The Cost Optimization Layer
Two features address the economic side of context management.
Auto-caching replaces manual cache breakpoint placement with a single cache_control field. The system manages where to cache in multi-turn conversations automatically. Cache hits cost 10% of standard input price. For Opus 4.6, that’s $0.50/MTok versus $5/MTok uncached. It pays for itself after one read with the 5-minute TTL or two reads with the 1-hour TTL. No-brainer. Turn it on.
Fast mode provides up to 2.5x higher output tokens per second for Opus 4.6 at premium pricing ($30/$150 per MTok). The headline detail: fast mode includes the full 1M context window at flat pricing. At standard speed, requests exceeding 200K input tokens incur premium pricing (2x on input, 1.5x on output). Fast mode eliminates that surcharge, making cost predictable for large-context workloads. Currently in research preview, Opus 4.6 only.
I’ve tried it. The speed is noticeable, but the cost premium hasn’t justified itself for my usage. The slower output actually gives me time to hop to another task while Claude works, which suits my workflow. If you need rapid iteration within a single session, the calculus is different.
Claude Code Security Scanning is in limited research preview for Enterprise and Team customers. It scans codebases for vulnerabilities and provides patch suggestions for human review. Access requires applying through Anthropic. Separate from the general security architecture (permission-based access, sandboxed bash, prompt injection protections) that ships with Claude Code by default.
What This Adds Up To
Step back from the individual features and the architecture becomes clear.

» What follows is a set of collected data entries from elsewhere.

-- ==== Sys2Proof/Machine/Counter.lean ====
section
/-! DEFINITION. The counter engine: sets, records and ancestry (R483–R487), hot slots and flushes
(R488–R490), CUPD, CREAD, CCLR and CREBUILD (R493–R499), re-bases (R500), fences (R502), checkpoints
(R503, R504) and power states (R506, R507). -/

namespace Sys2Proof.Machine

/-! ### Sets -/

/-- A counter set's attributes (R483). -/
structure CSet where
  valid : Bool
  ckpt : Bool
  rgn : Nat
  ancRgn : Nat
  hot : Bool
  log2 : Nat
  off : Nat
  ancOff : Nat
  nctr : Nat
  slotBase : Nat
  deriving DecidableEq, Repr

def State.cset (s : State) (n : Nat) : CSet where
  valid := s.on (Fd.CNT_S_CFG_VALID n)
  ckpt := s.on (Fd.CNT_S_CFG_CKPT n)
  rgn := s.rd (Fd.CNT_S_CFG_RGN n)
  ancRgn := s.rd (Fd.CNT_S_CFG_ANC_RGN n)
  hot := s.on (Fd.CNT_S_CFG_HOT n)
  log2 := s.rd (Fd.CNT_S_CFG_LOG2NSLOT n)
  off := s.rd (Fd.CNT_S_BASE_OFFSET n)
  ancOff := s.rd (Fd.CNT_S_ANCOFF_ANCOFF n)
  nctr := s.rd (Fd.CNT_S_NCTR_NCTR n)
  slotBase := s.rd (Fd.CNT_S_SLOT_SLOT_BASE n)

def CSet.nslot (c : CSet) : Nat := 2 ^ c.log2

/-- The slot and tag of a counter (R488). -/
def CSet.slot (c : CSet) (i : Nat) : Nat := c.slotBase + i % c.nslot

def CSet.tag (c : CSet) (i : Nat) : Nat := i / c.nslot

def State.recAddr (s : State) (c : CSet) (i : Nat) : Nat := (s.rgn c.rgn).start + 4096 * c.off + 32 * i

def State.ancAddr (s : State) (c : CSet) (i : Nat) : Nat :=
  (s.rgn c.ancRgn).start + 4096 * c.ancOff + 16 * i

/-- The valid sets. -/
def State.csets (s : State) : List Nat := (List.range 64).filter fun n => (s.cset n).valid

/-- The ENGINES section's check of the counter sets (R484). -/
def State.counterCheck (s : State) : Bool :=
  let ok (n : Nat) : Bool :=
    let c := s.cset n
    let r := s.rgn c.rgn
    let a := s.rgn c.ancRgn
    let span (c : CSet) : Nat × Nat := (s.recAddr c 0, 32 * c.nctr)
    let aspan (c : CSet) : Nat × Nat := (s.ancAddr c 0, 16 * c.nctr)
    let others := (s.csets.filter (· != n)).map s.cset
    r.valid && r.kind == kCOUNTER && r.win == 0 && decide ((span c).1 + (span c).2 ≤ r.stop) &&
    a.valid && a.kind == kPLAIN && decide ((aspan c).1 + (aspan c).2 ≤ a.stop) &&
    decide (1 ≤ c.nctr) && decide (c.nctr ≤ 2 ^ 29) && decide (c.log2 ≤ 22) &&
    others.all (fun d => !overlap (span c) (span d) && !overlap (aspan c) (aspan d)) &&
    (!c.hot || (decide (c.slotBase + c.nslot ≤ s.rd Fd.CRM_PART_CNT_SIZE * 8192) &&
      decide (c.slotBase % c.nslot = 0) && decide (c.nctr ≤ 32768 * c.nslot) &&
      others.all fun d => !d.hot || !overlap (c.slotBase, c.nslot) (d.slotBase, d.nslot))) &&
    (!c.ckpt || s.on (Fd.PORT_LANE_CFG_EN 12))
  s.csets.all ok && decide ((s.csets.map fun n => (s.cset n).nctr).foldl (· + ·) 0 ≤ 2 ^ 29)

/-! ### Operations that may meet an injected error -/

/-- An operation under way: the state, and the first read whose poison was injected only (in Crema?,
its address). Such an operation completes POISON with no effect (R500). -/
structure CRun where
  s : State
  bad : Option (Bool × Nat)
  deriving DecidableEq, Repr

/-- A demand read of this line would meet an injected error and no real one (R370, R371). -/
def State.injOnly (s : State) (a : Nat) : Bool :=
  (s.queued (a / 64)).isNone && (s.injection (a / 64) 0).isSome &&
    syndrome (s.rawSyms (a / 64)) == [0, 0, 0, 0]

/-- `n` bytes at a request address; a poison that is injected only ends the operation. -/
def CRun.read (x : CRun) (a n : Nat) : CRun × List Byte × Bool :=
  let only := decide (a < cremaWin) && x.s.injOnly a
  let (s, d, p) := x.s.memReadN a n 15
  ({ s, bad := if x.bad.isNone ∧ p ∧ only then some (false, a) else x.bad }, d, p)

/-- `n` bytes of Crema at an internal offset, with their poison. -/
def CRun.cread (x : CRun) (off n : Nat) : CRun × List Byte × List Bool :=
  let only := (x.s.cInjection (off / 64) 1).isSome &&
    (List.range n).all fun i => match cDecode (x.s.cWord (off + i)) with
      | .clean _ => true
      | _ => false
  let (s, d, p) := x.s.cRead off n 1 []
  ({ s, bad := if x.bad.isNone ∧ p.any id ∧ only then some (true, off) else x.bad }, d, p)

def CRun.upd (x : CRun) (f : State → State) : CRun := { x with s := f x.s }

/-! ### Records (R485, R500) -/

structure CRec where
  pkts : Nat
  bytes : Nat
  lost : Bool
  epoch : Nat
  deriving DecidableEq, Repr

def w64 (x : Nat) : Nat := x % 2 ^ 64

def CRec.enc (r : CRec) : List Byte :=
  leBytes 8 r.pkts ++ leBytes 8 r.bytes ++ leBytes 4 (b2n r.lost) ++ leBytes 4 r.epoch ++ leBytes 8 0

def decRec (d : List Byte) : CRec where
  pkts := leNat (d.take 8)
  bytes := leNat ((d.drop 8).take 8)
  lost := bit (leNat ((d.drop 16).take 4)) 0
  epoch := leNat ((d.drop 20).take 4)

/-- A record read; none when poisoned. -/
def CRun.readRec (x : CRun) (n i : Nat) : CRun × Option CRec :=
  let (x, d, p) := x.read (x.s.recAddr (x.s.cset n) i) 32
  (x, if p then none else some (decRec d))

/-- The loss epoch issued to a re-base, and its counters (R500). -/
def State.epochUp (s : State) (n i : Nat) (slotLost : Bool) : State :=
  let s := s.wr Fd.CNT_EPOCH_EPOCH (min (s.rd Fd.CNT_EPOCH_EPOCH + 1) 0xFFFFFFFF)
  let s := s.count Fd.CNT_LOST_CNT_COUNT Fd.CNT_LOST_CNT_OVF 1
  let s := s.count (Fd.CNT_S_LOSTN_COUNT n) (Fd.CNT_S_LOSTN_OVF n) 1
  s.raise 200 1 (n + i * 64 + b2n slotLost * 2 ^ 35)

/-- A record written over what its line holds. The other record of a poisoned line is lost with it,
and is re-based to zero (assumption 21). -/
def CRun.writeRec (x : CRun) (n i : Nat) (r : CRec) : CRun :=
  let c := x.s.cset n
  let a := x.s.recAddr c i
  let (s, line, p) := x.s.memRead a 15
  if p then
    let j := if a % 64 = 0 then i + 1 else i - 1
    let s := if j < c.nctr then s.epochUp n j false else s
    let other : CRec := if j < c.nctr then ⟨0, 0, true, s.rd Fd.CNT_EPOCH_EPOCH⟩ else ⟨0, 0, false, 0⟩
    let line := if a % 64 = 0 then r.enc ++ other.enc else other.enc ++ r.enc
    { x with s := s.memWrite a 15 line false }
  else { x with s := s.memWrite a 15 (patch line (a % 64) r.enc) false }

/-- A re-base (R500): the counter's new value, LOST, and a new epoch. -/
def CRun.rebase (x : CRun) (n i p b : Nat) (slotLost : Bool) : CRun :=
  let x := x.upd fun s => s.epochUp n i slotLost
  x.writeRec n i ⟨w64 p, w64 b, true, x.s.rd Fd.CNT_EPOCH_EPOCH⟩

/-- A delta added to a record in one read-modify-write; a poisoned record is re-based to it (R490,
R500). -/
def CRun.addRec (x : CRun) (n i p b : Nat) : CRun :=
  let (x, r) := x.readRec n i
  match r with
  | some r => x.writeRec n i { r with pkts := w64 (r.pkts + p), bytes := w64 (r.bytes + b) }
  | none => x.rebase n i p b false

/-- The base is kept and marked lost: the deltas of its slot are gone (R500). -/
def CRun.slotRebase (x : CRun) (n i : Nat) : CRun :=
  let (x, r) := x.readRec n i
  match r with
  | some r => x.rebase n i r.pkts r.bytes true
  | none => x.rebase n i 0 0 true

/-- The pair link carries the deltas and set-values of a CKPT set while the pair is joined
(R503, R584). -/
def State.sendPair (s : State) (m : PairMsg) : State :=
  if s.joined then { s with pair := { s.pair with out := s.pair.out ++ [m] } } else s

def State.forwardDelta (s : State) (n i p b : Nat) : State :=
  if (s.cset n).ckpt ∧ (p ≠ 0 ∨ b ≠ 0) then s.sendPair (.cdelta n i p b) else s

def State.forwardSet (s : State) (n i : Nat) (r : CRec) : State :=
  if (s.cset n).ckpt then s.sendPair (.cset n i r.lost r.epoch r.pkts r.bytes) else s

/-! ### Slots (R488–R490) -/

/-- A slot as read. -/
inductive Slot
  | tagLost | empty | held (tag dp db : Nat) | deltaLost (tag : Nat)
  deriving DecidableEq, Repr

def CRun.readSlot (x : CRun) (k : Nat) : CRun × Slot :=
  let (x, d, p) := x.cread (slotOff k) 8
  let w := leNat (d.drop 6)
  (x, if (p.drop 6).any id then .tagLost
    else if !bit w 15 then .empty
    else if p.any id then .deltaLost (w % 32768)
    else .held (w % 32768) (leNat (d.take 2)) (leNat ((d.drop 2).take 4)))

def CRun.writeSlot (x : CRun) (k tag dp db : Nat) (valid : Bool) : CRun :=
  x.upd fun s => s.cWrite (slotOff k) (leBytes 2 dp ++ leBytes 4 db ++ leBytes 2 (tag + b2n valid * 32768))

/-- The slot emptied. -/
def CRun.emptySlot (x : CRun) (k : Nat) : CRun := x.upd fun s => s.cWrite (slotOff k) (List.replicate 8 0)

/-- The record of a counter lies in a fenced channel group (R502). -/
def State.recFenced (s : State) (n i : Nat) : Bool := s.lineFenced (s.recAddr (s.cset n) i)

/-- A counter's record or slot is fenced (R502). -/
def State.ctrFenced (s : State) (n i : Nat) : Bool :=
  s.recFenced n i || ((s.cset n).hot && s.bankFenced (cBank (slotOff ((s.cset n).slot i))))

Code execution is the foundation. It’s the primitive that enables dynamic filtering, programmatic tool calling, and memory operations. Without it, Claude generates text about solutions. With it, Claude executes solutions and verifies the results.
Context management is the core engineering problem. The memory tool, auto-caching, context editing, compaction, dynamic filtering. These all address the same fundamental constraint: context is both the most powerful and most expensive resource in LLM applications. Anthropic is building tools that manage what’s in the window and what isn’t, because getting this right determines whether an agent can handle complex, multi-step work.
Claude Code is the multi-surface interface that ties it together. Terminal, IDE, desktop, web, mobile, remote control. The bet is that developers want AI assistance that follows them across surfaces, not a tool that anchors them to one workstation. Remote Control is the clearest expression of this: your local machine, accessible from anywhere, with the full context of your project.
The pricing strategy reinforces the architecture. Free code execution with web search. Flat-rate 1M context in fast mode. Auto-caching that requires one line of configuration. When the cost model is simple, developers build more ambitiously. When it’s unpredictable, they build defensively. Anthropic appears to understand this.
For developers already using Claude Code, the multi-surface story, Remote Control, and CLI-level controls like effort tuning and Agent Teams are the most immediately impactful updates. For API developers building agentic applications, programmatic tool calling and the memory tool change what’s architecturally possible. Structured outputs and auto-caching are the kind of features that don’t make headlines but eliminate entire categories of production bugs and cost surprises.
None of this is “the future” in some abstract sense. These features are GA or in research preview today. The platform underneath Claude Code is maturing faster than most developers realize. Whether you start with the CLI controls, the multi-surface workflow, or the API primitives depends on what you’re building. But the catch-up window is now.